Die Aktie von Novartis büsste nach Forschungsrückschlägen am Montag erst 3 Prozent und dann am Dienstag 11 Prozent ein - Milliarden von Franken Börsenwert verpufften. Mehr noch: Das historisch schwache Abschneiden des Pharmariesen drückte auch den Gesamtmarkt. Der Swiss Market Index (SMI) verlor zur Schlussglocke 1,6 Prozent. Selbst das 2,1-prozentige Plus von Nestlé konnte den von Novartis ausgehenden Bremseffekt nicht aufheben.
Bei Investoren löste das Geschehen vom Dienstag Unbehagen aus, da es die Abhängigkeit des Schweizer Aktienmarktes von den Pharma-Schwergewichten illustriert. Novartis und Roche machen rund ein Drittel des SMI aus.

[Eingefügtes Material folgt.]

-- ==== Sys2Proof/Machine/Power.lean ====
section
/-! DEFINITION. Requests to the power manager (R356, R357), the vote on SLEEP and DEEP (R358 to R361), the clusters' own entries
(R354, R355), the pads (R365) and PMBus (R369, R370). -/

namespace Sys2Proof.Machine

/-! ### Voters (Table 15-6) -/

/-- A stage on one of the cluster's tiles, or on its coprocessors, is READY or RUNNING. -/
def State.tileBusy (s : State) (c : Nat) : Bool :=
  (List.range 8).any fun t => [8 * c + t, 192 + 8 * c + t].any fun q => (s.running q).isSome || !(s.readyOn q).isEmpty

/-- A channel of DMA engine c is BUSY or STOPPING, or has a START held (R273). -/
def State.dmaRefuses (s : State) (c : Nat) : Bool :=
  (List.range 16).any fun ch => s.dmaActive c ch || (s.dmaCh c ch).held.isSome

/-- An accelerator instance of sector x runs a descriptor, or a HARQ lock of the sector is held. -/
def State.complexBusy (s : State) (x : Nat) : Bool :=
  (s.cmp.running.any fun e => e.2.isSome && between 384 e.1 551 && sectorOf e.1 == x) || !(s.locks x).isEmpty

/-- A chain runs, or a fade is in progress. -/
def State.chainsBusy (s : State) : Bool :=
  (s.cmp.running.any fun e => e.2.isSome && between 552 e.1 679) || s.chains.any fun e => e.2.fade.isSome

/-- A bank of the fronthaul buffer is away from its home owner, or a channel of its engine is BUSY (Table 15-6). -/
def State.bufferBusy (s : State) : Bool :=
  ((List.range 256).any fun i =>
    Ident.code (s.owner (24 * 256 + i)) != SMap.get noFill s.img.home (24 * 256 + i))
    || (List.range 16).any fun ch => s.dmaState 24 ch == Dma.busy

/-- A host-memory transfer is outstanding. -/
def State.hostBusy (s : State) : Bool := !s.host.reads.isEmpty || (s.running 744).isSome || (s.running 745).isSome

def voterIf (b : Bool) (v : Nat) : List Nat := if b then [v] else []

/-- A booking of cluster c lies in a bin that starts less than 200 µs after `t`. -/
def State.bookedSoon (s : State) (c t : Nat) : Bool :=
  (s.nextBooking c).any fun b => decide (b * 15625 < 2 * (t + 200000))

/-- The voters of a stage that refuse. -/
def State.refusers (s : State) (v : Vote) (stage : Nat) : List Nat :=
  match stage with
  | 1 =>
    (match v.cluster with
      | some c => voterIf (s.bookedSoon c v.start) 38
      | none => voterIf (s.jobsHeld != 0) 38) ++ voterIf (s.plb.running.any fun r => r.1 != 0) 40
  | 2 =>
    (match v.cluster with
      | some c => [c]
      | none => List.range 24).filter fun c => s.tileBusy c || s.dmaRefuses c
  | 3 => ((List.range 4).filter s.complexBusy).map (24 + ·)
  | 4 => voterIf s.chainsBusy 28
  | 5 => ((List.range 8).filter s.groupBusy).map (30 + ·)
  | 6 => voterIf s.bufferBusy 29
  | 7 => voterIf (v.target == Mode.deep && s.hostBusy) 39
  | _ => []

def State.setVote (s : State) (v : Option Vote) : State := { s with pwr := { s.pwr with vote := v } }

/-- The wake that waited for the vote's end follows (R361). -/
def State.wakePending (s : State) : State :=
  match s.pwr.pendWake with
  | none => s
  | some r => { s with pwr := { s.pwr with pendWake := none } }.wakeBy r

/-- The voters of a stage are asked together: all agree, or one of those that refuse ends the vote (R358, R360). -/
def State.askStage (s : State) (v : Vote) (stage : Nat) : State :=
  let v := { v with stage := stage }
  let s := s.setVote (some v)
  match s.refusers v stage with
  | [] => if stage = 1 && v.cluster.isNone then { s with cmp := { s.cmp with held := true } } else s
  | r :: l =>
    let (k, s) := s.freeBelow (l.length + 1)
    (s.abortVote ((r :: l).getD k r)).wakePending

/-- The lanes of every group take the deep lane state (R298); ports fall. -/
def State.lanesDeep (s : State) : State :=
  s.each (List.range 64) fun s l =>
    if s.laneUsed l then ((s.setLockStages l 0).setLaneState l Lane.deep).portDown (s.portOf l) else s

/-- The register state of a cluster whose logic is unpowered. -/
def State.dropTiles (s : State) (c : Nat) : State := s.each (List.range 8) fun s t => s.setCore (8 * c + t) Core.init

def State.sleepCluster (s : State) (c : Nat) : State := ((s.setClusterIdle c false).setClusterAsleep c true).dropTiles c

/-- Some bank of block c keeps its content through SLEEP and DEEP. -/
def State.retains (s : State) (c : Nat) : Bool :=
  (List.range 256).any fun i => bankValid (256 * c + i) && s.flag (cfgReg (256 * c + i)) Fld.memBankCfgRetain

/-- Entry to DEEP clears the trackers, and the remap table of a block none of whose banks is retained, with its spare words
(R230). -/
def State.dropRemaps (s : State) : State :=
  let gone := (List.range 25).filter fun c => !s.retains c
  let s := s.each gone fun s c => s.each (List.range 16) fun s e => s.setReg (Addr.memRemap c e) 0
  { s with banks := { s.banks with
      tracker := []
      spare := s.banks.spare.filter fun e => !gone.any fun c => (bankOf (8 * e.1)).any fun key => key / 256 == c } }

/-- What entry to DEEP loses (R230, R363, R365, R366): rails, clocks and the host's link; the pads are latched. -/
def State.enterDeep (s : State) : State :=
  let s := (s.latchPads.hostDown).stopClocks.dropRemaps
  { s with pwr := { s.pwr with stage := .off } }

/-- The entry completes once every voter has agreed: the mode changes and the request ends PWR_DONE (R355, R356). -/
def State.completeEntry (s : State) (v : Vote) : State :=
  let s := s.each (List.range 24) fun s c => s.sleepCluster c
  let s := (s.setMode v.target).setVote none
  let timer := if v.wakeMs = 0 then none else some (s.time.ticks, v.wakeMs)
  let s := { s with pwr := { s.pwr with wakeTimer := timer } }
  let s := if v.target = Mode.deep then s.enterDeep else s
  (s.reqEnd Req.done 0).wakePending

/-- A cluster's own entry completes. -/
def State.completeCluster (s : State) (c : Nat) : State := ((s.setVote none).sleepCluster c).settleRun

/-- VOTE_STAGE_AGREED (R358): the voters asked have stopped, their fences drained; the next stage is asked, or the entry
completes. -/
def execVoteStageAgreed (s : State) : Res :=
  match s.pwr.vote with
  | none => s.done
  | some v =>
    if !((voteDomains v v.stage).all fun d => s.fenced d && s.drained d) then s.done
    else
      match v.cluster with
      | some c => if v.stage = 2 then State.done (s.completeCluster c) else State.done (s.askStage v 2)
      | none =>
        let s := if v.stage = 5 then s.lanesDeep else s
        if v.stage = 7 then State.done (s.completeEntry v) else State.done (s.askStage v (v.stage + 1))

/-! ### Requests (R356, R357) -/

/-- Table 15-4: who may ask for a mode, and from which. -/
def requestAllowed (who : Requester) (mode target : Nat) : Bool :=
  match target with
  | 0 => isHostOrZelfa who && [Mode.run, Mode.idle, Mode.sleep, Mode.safe, Mode.service].contains mode
  | 1 => isHostOrZelfa who && [Mode.run, Mode.idle, Mode.sleep].contains mode
  | 2 => isHostOrZelfa who && [Mode.run, Mode.idle].contains mode
  | 4 => who == .host && [Mode.sleep, Mode.service].contains mode
  | 5 => who == .host && [Mode.service, Mode.safe].contains mode
  | 7 => who == .host && [Mode.run, Mode.idle].contains mode
  | _ => false

def State.inBackoff (s : State) : Bool := s.pwr.backoff.any fun b => decide (s.time.ticks < b.1 + b.2 * 491520)

/-- A request aborts a cluster's entry vote, with no count and no back-off (R356). -/
def State.yieldCluster (s : State) : State :=
  match s.pwr.vote with
  | some v => if v.cluster.isSome then s.restartVoters v else s
  | none => s

/-- A request with GO = 1: its RW fields are set whoever writes; `f` carries out one that is taken (R356). -/
def State.request (s : State) (who : Requester) (target wakeMs : Nat) (f : State → State) : State :=
  let s := (s.fset Addr.pwrReq Fld.pwrReqTarget target).fset Addr.pwrReq Fld.pwrReqWakeMs wakeMs
  if !requestAllowed who s.mode target then s.reqOutcome Req.denied 0
  else if s.reqBusy then s.reqOutcome Req.busy 0
  else if (target == Mode.deep || target == Mode.sleep) && s.inBackoff then s.reqOutcome Req.backoff 0
  else f s.yieldCluster

/-- An entry to SLEEP or DEEP begins with the voters of stage 1 (R358). -/
def State.requestEntry (s : State) (target wakeMs : Nat) : State :=
  let s := (s.fset Addr.pwrReqStat Fld.pwrReqStatBusy 1).latch 8
  let v : Vote := { target := target, cluster := none, stage := 1, wakeMs := wakeMs, start := s.now }
  s.askStage v 1

/-- SERVICE and OFF need CMP_JOBS.CUR = 0 (R357). -/
def State.requestIdle (s : State) (f : State → State) : State :=
  if s.jobsHeld = 0 then f s else s.reqOutcome Req.refused 38

def State.requestOff (s : State) : State := s.requestIdle fun s => (s.reqOutcome Req.done 0).enterOff

def State.requestService (s : State) : State := s.requestIdle fun s => (s.setMode Mode.service).reqOutcome Req.done 0

/-- SLEEP or SERVICE is left (Table 15-4). -/
def State.requestRun (s : State) : State :=
  if s.mode = Mode.sleep then (s.wakeBy 5).reqOutcome Req.done 0
  else ((s.setMode Mode.run).settleRun).reqOutcome Req.done 0

/-- The image is loaded again; the HX block is kept (R412, R425). -/
def State.requestLoad (s : State) : State :=
  let s := ((s.setMode Mode.load).loadReset true).fset Addr.plbStat Fld.plbStatSafe 0
  s.reqOutcome Req.done 0

/-- The request that a write of PWR_REQ makes, or only its fields. -/
def State.writePwrReq (s : State) (who : Requester) (v : Nat) : State :=
  let target := bitsOf v 30 28
  let ms := bitsOf v 15 0
  if !bitOf v 31 then
    (s.fset Addr.pwrReq Fld.pwrReqTarget target).fset Addr.pwrReq Fld.pwrReqWakeMs ms
  else s.request who target ms fun s =>
    match target with
    | 0 => s.requestOff
    | 1 => s.requestEntry Mode.deep ms
    | 2 => s.requestEntry Mode.sleep ms
    | 4 => s.requestRun
    | 5 => s.requestLoad
    | _ => s.requestService

def execPwrReqOff (who : Requester) (s : State) : Res := State.done (s.request who 0 0 State.requestOff)

def execPwrReqDeep (who : Requester) (wakeMs : BitVec 16) (s : State) : Res :=
  State.done (s.request who 1 wakeMs.toNat fun s => s.requestEntry Mode.deep wakeMs.toNat)

def execPwrReqSleep (who : Requester) (wakeMs : BitVec 16) (s : State) : Res :=
  State.done (s.request who 2 wakeMs.toNat fun s => s.requestEntry Mode.sleep wakeMs.toNat)

def execPwrReqRun (who : Requester) (s : State) : Res := State.done (s.request who 4 0 State.requestRun)

def execPwrReqLoad (who : Requester) (s : State) : Res := State.done (s.request who 5 0 State.requestLoad)

def execPwrReqService (who : Requester) (s : State) : Res := State.done (s.request who 7 0 State.requestService)

/-- BACKOFF_EXPIRY (R360). -/
def execBackoffExpiry (s : State) : Res :=
  match s.pwr.backoff with
  | none => s.done
  | some (t, ms) => State.done { s.advanceToTick (t + ms * 491520) with pwr := { s.pwr with backoff := none } }

/-! ### Clusters (R354, R355) -/

/-- Cluster c holds a booking in a bin b whose exit from IDLE, 1 µs before bin b − 1, is due (R31). -/
def State.bookingNear (s : State) (c : Nat) : Bool :=
  (s.nextBooking c).any fun b => decide (ceilDiv ((b - 1) * 15625) 2 ≤ s.now + 1000)

/-- CLUSTER_IDLE_ENTRY (R355): no stage of the cluster READY or RUNNING for 10 µs, and no booking that R31 keeps it out of
IDLE for. -/
def execClusterIdleEntry (c : Fin 24) (s : State) : Res :=
  if !(modeKeepsGrace s.mode) || s.clusterIdle c || s.clusterAsleep c || s.tileBusy c
      || (s.passEdges 4916).bookingNear c then s.done
  else State.done (((s.passEdges 4916).setClusterIdle c true).settleRun)

/-- CLUSTER_SLEEP_ENTRY (R355, R359): the calendars of a cluster in IDLE have been empty for 2 ms; its vote begins. -/
def execClusterSleepEntry (c : Fin 24) (s : State) : Res :=
  if !(modeKeepsGrace s.mode) || !s.clusterIdle c || !bitOf s.img.clSleepEn c || s.pwr.vote.isSome || s.reqBusy
      || s.inBackoff || (s.nextBooking c).isSome then s.done
  else
    let s := s.passEdges 983040
    let v : Vote := { target := Mode.sleep, cluster := some c.val, stage := 1, wakeMs := 0, start := s.now }
    State.done (s.askStage v 1)

/-- CLUSTER_WAKE_COMPLETE (R231, R257, Table 09-8): the banks are accessible, the ingress opens and the cluster is in IDLE. -/
def execClusterWakeComplete (c : Fin 24) (s : State) : Res :=
  if !bitOf s.pwr.waking.toNat c then s.done
  else
    let keys := (List.range 192).map fun i => c.val * 256 + i
    let s := s.each keys fun s k => if s.flag (cfgReg k) Fld.memBankCfgRetain then s else s.initBank k
    let s := s.newLap c
    let s := ((s.setClusterAsleep c false).setClusterIdle c true).liftFence c
    let s := { s with pwr := { s.pwr with waking := s.pwr.waking &&& ~~~ BitVec.ofNat 24 (2 ^ c.val) } }
    State.done (if s.tileBusy c then s.exitIdle c else s)

/-! ### Pads and PMBus (R365, R369, R370) -/

/-- A write of PWR_PAD_CTRL. -/
def State.writePadCtrl (s : State) (who : Requester) (v : Nat) : State :=
  if !bitOf v 0 then s
  else if !isZelfa who || !s.flag Addr.pwrPadCtrl Fld.pwrPadCtrlHeld then s.count Addr.pwrWrDenyCnt
  else s.fset Addr.pwrPadCtrl Fld.pwrPadCtrlHeld 0

/-- PAD_HOLD_RELEASE (R365). -/
def execPadHoldRelease (who : Requester) (s : State) : Res := State.done (s.writePadCtrl who 1)

/-- PMB_ALERT (R369): a falling edge reads STATUS_WORD. -/
def execPmbAlert (sdaLow : Bool) (word : Option (BitVec 16)) (s : State) : Res :=
  State.done (if s.plumbPowered then s.readStatusWord sdaLow word else s)

/-- OPERATION data of a margin (Table 15-11). -/
def marginData (m : Nat) : Nat := if m = 2 then 0xA8 else if m = 1 then 0x98 else 0x80

/-- A write of PWR_PMB_CTRL: MARGIN, and with GO the command, acknowledged when READ_VOUT lies in the margin's window
(R370). -/
def State.writePmbCtrl (s : State) (v : Nat) (sdaLow : Bool) (vout : Option (BitVec 16)) : State :=
  let m := bitsOf v 30 29
  if !bitOf v 31 then s.fset Addr.pwrPmbCtrl Fld.pwrPmbCtrlMargin m
  else if s.mode ≠ Mode.service then s.count Addr.pwrWrDenyCnt
  else
    let s := s.fset Addr.pwrPmbCtrl Fld.pwrPmbCtrlMargin m
    if !s.pmbOn then s
    else
      let s := if sdaLow then (s.count Addr.pwrPmbRecoverCnt).emitPad .pmbusRecover else s
      let s := { s with pwr := { s.pwr with margin := m } }.emitPad (.pmbus 0x01 (marginData m))
      let ok := !s.padsHeld && vout.any fun x => between (s.img.voutWin.getD (2 * m) 0) x.toNat (s.img.voutWin.getD (2 * m + 1) 0)
      s.fset Addr.pwrPmbCtrl Fld.pwrPmbCtrlResult (if ok then 1 else 3)

/-- PMB_MARGIN_REQUEST (R370). -/
def execPmbMarginRequest (margin : Fin 4) (sdaLow : Bool) (vout : Option (BitVec 16)) (s : State) : Res :=
  State.done (s.writePmbCtrl (2 ^ 31 + margin.val * 2 ^ 29) sdaLow vout)

/-- PMB_TRANSACTION_TIMEOUT (R370): 50 ms without acknowledgement; a running margin request ends FAIL. -/
def execPmbTransactionTimeout (s : State) : Res :=
  if !s.pmbOn then s.done
  else
    let s := s.count Addr.pwrPmbFailCnt
    let s := if s.fget Addr.pwrPmbCtrl Fld.pwrPmbCtrlResult = 3 then s.fset Addr.pwrPmbCtrl Fld.pwrPmbCtrlResult 2 else s
    State.done (if s.img.upstream = 1 then { s with pwr := { s.pwr with pmbGone := true } } else s)

end Sys2Proof.Machine
end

Wer nach Alternativen sucht, wird praktisch vor der eigenen Haustür fündig: Bei klein- und mittelkapitalisierten Schweizer Unternehmen. «Viele Schweizer Mid-Cap-Unternehmen sind in spezialisierten Nischen der Industrie, des Gesundheitswesens und des Konsumgütersektors tätig, die ein stärkeres strukturelles Wachstum aufweisen», sagt UBS-Stratege Matthew Gilman laut der Nachrichtenagentur Bloomberg. Seiner Auffassung nach bieten hiesige Midcaps auch eine überzeugendere Kombination aus strukturellem Wachstum, zyklischem Aufwärtspotenzial und angemessenen Bewertungen.
Manch ein Unternehmen hat sich in den vergangenen Tagen und Woche beispielhaft hervorgetan.
Arbonia
Das Allzeithoch bei 127 Franken aus dem Jahr 2007 ist auf absehbare Zeit zwar kaum erreichbar - dazu stehen die Titel von Arbonia mit aktuell 5 Franken zu tief. Doch der Bauzulieferer aus dem thurgauischen Arbon wurde am vergangenen Montag von der UBS von «Neutral» auf «Buy» hochgestuft, wobei das Kursziel von 4,10 auf 6,20 Franken hochgesetzt wurde.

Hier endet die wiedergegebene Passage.